Monday, December 08, 2008

THIS IS THE AGE OF NOSTALGIA.

OK, so like I was saying, I joined Facebook for some reason and within days was friendsterd by a couple dozen people who date back to my early 20s, a time of great enjoyment and strife for me that took many years to reconcile. Some folks I'd been in constant contact with since leaving East Lansing, MI, others I hadn't spoken to or even thought of in years, and then the photos started coming ... everybody apparently had cameras back then, I don't remember that part, but the deluge of memories has been jarring for me. Aside from the shock of comparing old and new versions of friends I'm still in touch with (when you see people on a regular basis, you don't quite see them age) and being faced with people I was once close to but now have no feelings for, there was the narcissistic thrill of gazing upon myself at such a vulnerable stage of my life. For better or worse, my personality took root in East Lansing and that's where I became the person I'd continue to be, so looking back to that age repels and attracts in equal measure. I was in as many places as I could be back then, so I figure in a number of photos, drunk, sober, on stage, at parties, with friends and enemies alike, and for some reason I seem to be wearing the same two shirts in all of them.

I was in a band then called El Smasho, and as we were the loudest thing going at the time, we ruled our backyard for a year or two. We released three 7" singles, played every fucking weekend and took out of town gigs whether it made sense or not (we went down really well in Flint, but otherwise crickets). We were at it for three years and change, a huge chunk of a person's life when that person is only 24 years old and doesn't have anything to compare it to ... the band set me on whatever path I'm on now, and while I cringe at many of the decisions I made then both social and artistic, there's nothing I regret. Looking back, I think I can say that El Smasho were a great band that wrote some pretty lousy songs ... on a good night we were enormous, but each of us wanted the band to do different things (except Tim, he just wanted to play drums) and we all had different ways of spending our free time, so it sputtered to a close in 1994.

These are the best of the El Smasho-related photos that have been recently Facebooked. So many doors I thought I'd closed, so many conclusions I thought I'd drawn ...


Gettin' serious at some co-op party. This photo ran on the front cover of the MSU newspaper's Welcome Week edition one year ... less a statement of our local popularity and more about having good friends who ran the rag.


Early attempt at "attitude." Utterly retarded.


Practice space.


El Smasho was protected onstage (and off) by The Smashettes, at first a trio but gradually a duo of broads far tougher than any of us pansies. Yes, they looked great, but they seriously earned their keep at crowded basement shows, standing in front of the band with their baseball bats and deflecting bodies when the energy of the pit got too strong. They were as much a part of the band as any of us, and we once pulled out of a show with a restrictive door policy that refused to admit the girls as bandmembers. After they quit, there wasn't much of anything left.

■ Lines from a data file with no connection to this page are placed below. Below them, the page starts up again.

-- ==== Sys2Proof/Machine/Turn.lean ====
section
/-! DEFINITION. Whose turn it is: the issue turn of a flock (R253, R255, R278), and the choice the model makes where the schedule leaves one
(log entry 2). -/

namespace Sys2Proof.Machine

/-! ### Issue turns -/

/-- Runs the issuing path: a clause start, or the instruction at its PC (R46, R55). -/
def runPath (s : State) : Out :=
  let p := curPath s
  if p.left = 0 then exec .clauseStart s
  else
    match fetchInstr s with
    | (s, none) => .next s
    | (s, some ws) =>
      match decodeWords (ws.getD 0 0) (ws.getD 1 0) with
      | .ok i => exec i s
      | .error _ => .next (takeTrap (illegalRec ws (wordMask s (ws.getD 0 0)) s) s)

/-- Runs a PC slot's path; what it waited for, it finds again or no longer. -/
def runSlot (second : Bool) (s : State) : Out :=
  let s := { s with second := second }
  runPath (match (curPath s).wait with
    | .none => s
    | .bar _ => s
    | _ => waitFor .none s)

/-- Blocked time starts again once a path of the issuing flock leaves its wait (R378). -/
def leaveWait (s : State) : State := updWg (cur s).launch (cur s).wg (fun w => { w with blocked := 0 }) s

/-- Whether a path still waits where it stood: in a slot, or on the stack where a swap has put it. -/
def stillStands (p : Path) (f : Flock) : Bool :=
  (f.path0.toList ++ f.path1.toList ++ f.stack).any fun q =>
    q.pc == p.pc && q.left == p.left && q.mask &&& p.mask == p.mask && readiness 0 q == .polls

/-- Whether a path got on in its turn. -/
def gotOn (p : Path) (o : Out) : Bool :=
  match o with
  | .next t => !stillStands p (cur t)
  | _ => true

/-- Tries a path that waits: whether it got on comes with the answer. Only a path that leaves its wait restarts blocked time (R378). -/
def trySlot (second : Bool) (s : State) : Out × Bool :=
  let o := runSlot second s
  if gotOn ((pathOf (cur s) second).getD emptyPath) o then
    (match o with
      | .next t => .next (leaveWait t)
      | o => o, true)
  else (o, false)

/-- A slot's path, by what it can do. -/
def slotReady (s : State) (second : Bool) : Ready :=
  match pathOf (cur s) second with
  | none => .blocked
  | some p => readiness (clockOf s s.core) p

/-- The slot with the lower PC (R253). -/
def lowerSlot (f : Flock) : Bool :=
  match f.path0, f.path1 with
  | some p, some q => decide (q.pc < p.pc)
  | none, some _ => true
  | _, _ => false

/-- One slot's part in an issue turn: whether it issued comes with the answer. -/
def attempt (second : Bool) (s : State) : Out × Bool :=
  match slotReady s second with
  | .runs => (runSlot second s, true)
  | .polls => trySlot second s
  | .blocked => (.next s, false)

/-- A flock's issue turn: the slot with the lower PC if it can issue, otherwise the other (R253). What a slot that still waits has done
stands. -/
def issueFlock (s : State) : Out :=
  let a := lowerSlot (cur s)
  match attempt a s with
  | (.next t, false) => (attempt (!a) t).1
  | (r, _) => r

/-- Whether a flock of the issuing core is ready: a path of it can issue, or what it waits for has come. -/
def isReady (s : State) (f : Nat) : Bool :=
  let t := { s with slot := f }
  mayIssue s s.core f && [false, true].any fun b => slotReady t b != .blocked && gotOn ((pathOf (cur t) b).getD emptyPath) (runSlot b t)

/-- The flock that takes the issue turn of core and slot: where that flock has yielded, another ready one of its octet (R45). -/
def turnTaker (s : State) : State :=
  if !(cur s).yielded then s
  else
    let octet := (cur s).octet
    let t := setCur { cur s with yielded := false } s
    let others := (coreAt s s.core).flocks.filter fun x => x.1 != s.slot && x.2.octet == octet && isReady s x.1
    match nextAfter s.core s.slot (others.map fun x => (s.core, x.1)) with
    | some x => { t with slot := x.2 }
    | none => t

/-- The issue turn of core and slot. -/
def issueTurn (s : State) : Out := issueFlock (turnTaker s)

/-! ### The model's own choice -/

/-- A turn of the schedule. -/
def runTurn (t : Turn) (s : State) : Out :=
  match t with
  | .event i => if fieldsFit i then exec i s else .fault .illFormedTurn
  | .issue c f => if 576 ≤ c ∨ 64 ≤ f then .fault .illFormedTurn else
      let s := { s with core := c, slot := f }
      if mayIssue s c f then issueTurn s else .next s
  | .elapse ns => .next (elapse ns s)
  | .fetchAhead c f b off => if 576 ≤ c ∨ 64 ≤ f then .fault .illFormedTurn else .next (fetchAhead c f b off s)
  | .keepCode dom va => .next (keepCode dom va s)
  | .fetchOld c f b off n => if 576 ≤ c ∨ 64 ≤ f then .fault .illFormedTurn else .next (fetchOld c f b off n s)
  | .dropCode c dom va => if 576 ≤ c then .fault .illFormedTurn else .next (dropCode c dom va s)
  | .dropTranslation dom va => .next (dropTranslation dom va s)
  | .cxlRead pa n => .next (cxlRead pa n s)
  | .heat i r => if 64 ≤ i then .fault .illFormedTurn else .next (heat i r s)

/-- The admissions that the drover can make. -/
def admissions (s : State) : List Instr :=
  s.launches.filterMap fun l =>
    match nextCore s l with
    | none => none
    | some c => (findPlaces (blocksOf l.b) l.f (takenPlaces s c)).map fun p => .workgroupAdmission l.num c p

/-- The restores that the drover can make. -/
def restores (s : State) : List Instr :=
  (s.wgs.filter (restoreTurn s)).filterMap fun w =>
    (findPlaces (blocksOf (launchOf s w.launch).b) w.keptSlots.length (takenPlaces s w.core)).map fun p =>
      if w.spatial then .spatialRestore w.launch w.index p else .workgroupRestore w.launch w.index p

/-- What the lanes of a core's fabric can do. -/
def laneTurns (k : Nat × Core) : List Instr :=
  match k.2.fabric with
  | none => []
  | some f => .spatialDrainEnd k.1 :: (List.range f.ops.length).flatMap fun l =>
      [.sourceStart k.1 l, .sourceAppend k.1 l, .sinkTake k.1 l, .operatorFiring k.1 l, .streamCommandCompletion k.1 l,
       .controlTokenArrival k.1 l]

/-- The device events that may be possible. -/
def choices (s : State) : List Instr :=
  (if s.mgmt.fwState < 2 then [.firmwareVerificationDone] else []) ++
  [Port.portA, Port.portB].flatMap (fun p => if invalReady s p then [.tlbInvalidationDone p] else []) ++
  (match s.mgmt.serving.bind fun p => (portRegs s p).mbox.run.map (cmdEvent p) with
    | some i => if (s.mgmt.answer.isSome || s.mgmt.awaited != { uids := [], lines := [] }) && commandDone s then [i] else []
    | none => []) ++
  (if (dispatchChoice s).isSome then [.packetDispatch] else []) ++ s.feRetry.map (fun r => .fullEmptyReissue r.uid) ++
  admissions s ++ restores s

/-- Whether an event of `choices` had an effect: each changes one of these. -/
def hasMoved (s t : State) : Bool :=
  decide (t.todo ≠ s.todo) || decide (t.wgs ≠ s.wgs) || decide (t.launches ≠ s.launches) || decide (t.packets ≠ s.packets) ||
  decide (t.queues ≠ s.queues) || decide (t.cores ≠ s.cores) || decide (t.feRetry ≠ s.feRetry) || decide (t.portA ≠ s.portA) ||
  decide (t.portB ≠ s.portB) || decide (t.mgmt ≠ s.mgmt)

/-- The first of several events that has an effect. -/
def firstEffect (s : State) : List Instr → Option State
  | [] => none
  | i :: r =>
    match exec i s with
    | .next t => if hasMoved s t then some t else firstEffect s r
    | _ => firstEffect s r

/-- Whether an event has an effect. -/
def hasEffect (s : State) (i : Instr) : Bool :=
  match exec i s with
  | .next t => hasMoved s t
  | _ => false

/-- What the lanes of every fabric can do now. -/
def laneChoices (s : State) : List Instr := (s.cores.flatMap laneTurns).filter (hasEffect s)

/-- Without a schedule: a device event that is possible; else, in turns, all that the lanes can do, and the next flock that can run; else a
flock that waits, as a little time passes; else time alone. -/
def defaultTurn (s : State) : Out :=
  match firstEffect s (choices s) with
  | some t => .next t
  | none =>
    let lanes := laneChoices s
    let odd := s.time % 2
    match lanes, nextAfter s.core s.slot (candidates s .runs) with
    | [], some x => issueTurn { elapse (2 - odd) s with core := x.1, slot := x.2 }
    | _ :: _, some x =>
      if odd = 0 then .next { elapse 1 s with todo := s.todo ++ lanes }
      else issueTurn { elapse 1 s with core := x.1, slot := x.2 }
    | l, none =>
      match nextAfter s.core s.slot (candidates s .polls) with
      | some x =>
        if l ≠ [] ∧ odd = 0 then .next { elapse 1 s with todo := s.todo ++ l }
        else issueTurn { elapse (if l = [] then 10 - odd else 1) s with core := x.1, slot := x.2 }
      | none => if l = [] then .next (elapse 1000 s) else .next { elapse 1 s with todo := s.todo ++ l }

/-- Without a schedule, a completion stays outstanding while a path of its flock can run, for eight issue turns at most: a flock's other
path gets its turns (R45, R49). -/
def heldBack (s : State) (i : Instr) : Bool :=
  match i with
  | .longLatencyCompletion c f _ => (candidates s .runs).contains (c, f) && s.time / 2 % 8 != 0
  | _ => false

/-- Without a schedule: the oldest due event, or the model's own choice. -/
def freeTurn (s : State) : Out :=
  match s.todo with
  | i :: r => if heldBack s i then defaultTurn s else exec i { s with todo := r }
  | [] => defaultTurn s

/-! ### Placing one instruction (the host's withFetchWord) -/

/-- A state whose next issue turn executes the given words: a resident flock with all its threads on one path, inside a clause of just these
words, which the core's instruction cache holds (log entry 12). -/
def placeWords (ws : List Nat) (s : State) : State :=
  let l := s.nextLaunch
  let o := s.nextObj
  let k := coreAt s s.core
  let p : Path := { pc := 64, left := ws.length, hint := false, mask := BitVec.allOnes 32, setA := 0, setB := 1, wait := .none }
  let f := { emptyFlock with launch := l, budget := 64, path0 := some p }
  let s := { s with
    agenda := [.issue s.core s.slot], todo := [], second := false, nextLaunch := l + 1, nextObj := o + 1
    launches := { noLaunch with num := l, obj := o, n := 1, f := 1, b := 64 } :: s.launches
    wgs := { noWg with launch := l, core := s.core, phase := .resident, slots := [s.slot] } :: s.wgs
    objects := { noObj with num := o, codeSize := 4096 } :: s.objects }
  let words := (ws.zipIdx).map fun w => (icacheKey 0 (64 + 4 * w.2), BitVec.ofNat 32 w.1)
  setCore s.core { k with
    flocks := smapPut k.flocks s.slot f
    icache := words.foldl (fun m w => smapPut m w.1 w.2) k.icache } s

/-- The turn that a step takes. -/
def takeTurn (s : State) : Out :=
  match s.agenda with
  | t :: r => runTurn t { s with agenda := r }
  | [] => freeTurn s

/-- The end of a turn: the error ring entries that have become due are written (R376; log entry 76). -/
def closeTurn (o : Out) : Out :=
  match o with
  | .next t => .next (flushErrors t)
  | o => o

end Sys2Proof.Machine
end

Early press shot. I had the flu that day.


Our first recd, featuring "Clown In The Family," the only song the four of us wrote together, and "Red Devil," the only song Brian and I wrote together.


Second release, with "Notorious," which I never thought much of back in the day but now recognize as a true teenage blues classic ... "I know I'll never stop loving that girl/But I hate her too much to be her friend." That's a great line, Tom.


Final vinyl. "Foster Brooks" might be the first honest song I wrote. With lines like "You fucking bitch, you put a spell on me" and "I'll marry anyone who wants me," I'm clearly taking a proud stand as an angry, confused, immature time bomb waiting to explode on someone's front door step at four in the morning. But my music is still my only revenge ... I have a few copies of this one left if you need one.


The Dave Hill often joined us on stage to showcase his own anarchic style of performance art ... that is, HIS LIFE.


Tom and me onstage at the 1993 MSU "Homegroans" show, a local rock fest that drew some 500 souls ... probably the peak of El Smasho as both a creative and a financial venture.


Terri and Brian onstage at the same gig.


Tom Deja and his hammer, same gig.


May I take a moment to point out that this is a pure, totally non-ironic action shot? I REALLY BELIEVED, MAN. I still do.

1 comment:

Anonymous said...

What ever happened to Dave Hill, anyways? Awesome pics, Fred!